Task | Whenever a line contains the string "IdleIsClean", copy it out of the entries.

- Opening Delimiter -

-- ==== Sys2Proof/Safety.lean ====
section
/-! DEFINITION. What a claim calls a sound state and a completed command: the relations between fields
that every rule of the spec keeps. -/

namespace Sys2Proof.Machine

open Sys2Proof

/-- BUSY is 1 exactly while an in-flight record exists (10_state.md R31, R40). -/
abbrev State.BusyIsInFlight (s : State) : Prop := s.status.busy = s.inflight.isSome

/-- The in-flight record holds CMD's word, which passed its check, with at most `LAT` cycles to run
(R33, R41, R330). -/
abbrev State.RecordIsCmd (s : State) : Prop :=
  ∀ f ∈ s.inflight, f.word = s.cmd ∧ check s.cmd = none ∧ f.cycles ≤ s.latency s.cmd

/-- While no command is in flight the working storage is zero (R34). -/
abbrev State.IdleIsClean (s : State) : Prop := s.status.busy = false → s.hidden = Hidden.zeroed

/-- DONE is 0 while a command is in flight (R30, R41). -/
abbrev State.BusyNotDone (s : State) : Prop := s.status.busy = true → s.status.done = false

/-- ERRCODE is one of 0x00 to 0x06, and 0x00 exactly when ERR is 0 (R30, R280). -/
abbrev State.ErrcodeOk (s : State) : Prop :=
  s.status.errcode.toNat ≤ 6 ∧ (s.status.err = true ↔ s.status.errcode ≠ 0)

/-- The invariant of the block. -/
abbrev State.Inv (s : State) : Prop :=
  s.BusyIsInFlight ∧ s.RecordIsCmd ∧ s.IdleIsClean ∧ s.BusyNotDone ∧ s.ErrcodeOk

/-- What every completion leaves (R42): IDLE, DONE, no record, clean working storage. -/
abbrev State.Completed (s : State) : Prop :=
  s.status.busy = false ∧ s.status.done = true ∧ s.inflight = none ∧ s.hidden = Hidden.zeroed

/-- The three result flags of a state. -/
def State.flags (s : State) : Flags := ⟨s.status.carry, s.status.valid, s.status.zero⟩

/-- What a command that writes only the registers `dests` leaves as it was: every other operand
register, CMD, CTRL, ERR and ERRCODE, the parameters, and the outside world's fields. -/
abbrev State.UnchangedBut (s t : State) (dests : List Reg) : Prop :=
  (∀ r, r ∉ dests → t.reg r = s.reg r) ∧ t.cmd = s.cmd ∧ t.irqEn = s.irqEn ∧
    t.status.err = s.status.err ∧ t.status.errcode = s.status.errcode ∧ t.params = s.params ∧
    t.agenda = s.agenda ∧ t.returned = s.returned ∧ t.freeCount = s.freeCount

end Sys2Proof.Machine
end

- Closing Delimiter -

Solution to this exercise |
abbrev State.IdleIsClean (s : State) : Prop := s.status.busy = false → s.hidden = Hidden.zeroed
  s.BusyIsInFlight ∧ s.RecordIsCmd ∧ s.IdleIsClean ∧ s.BusyNotDone ∧ s.ErrcodeOk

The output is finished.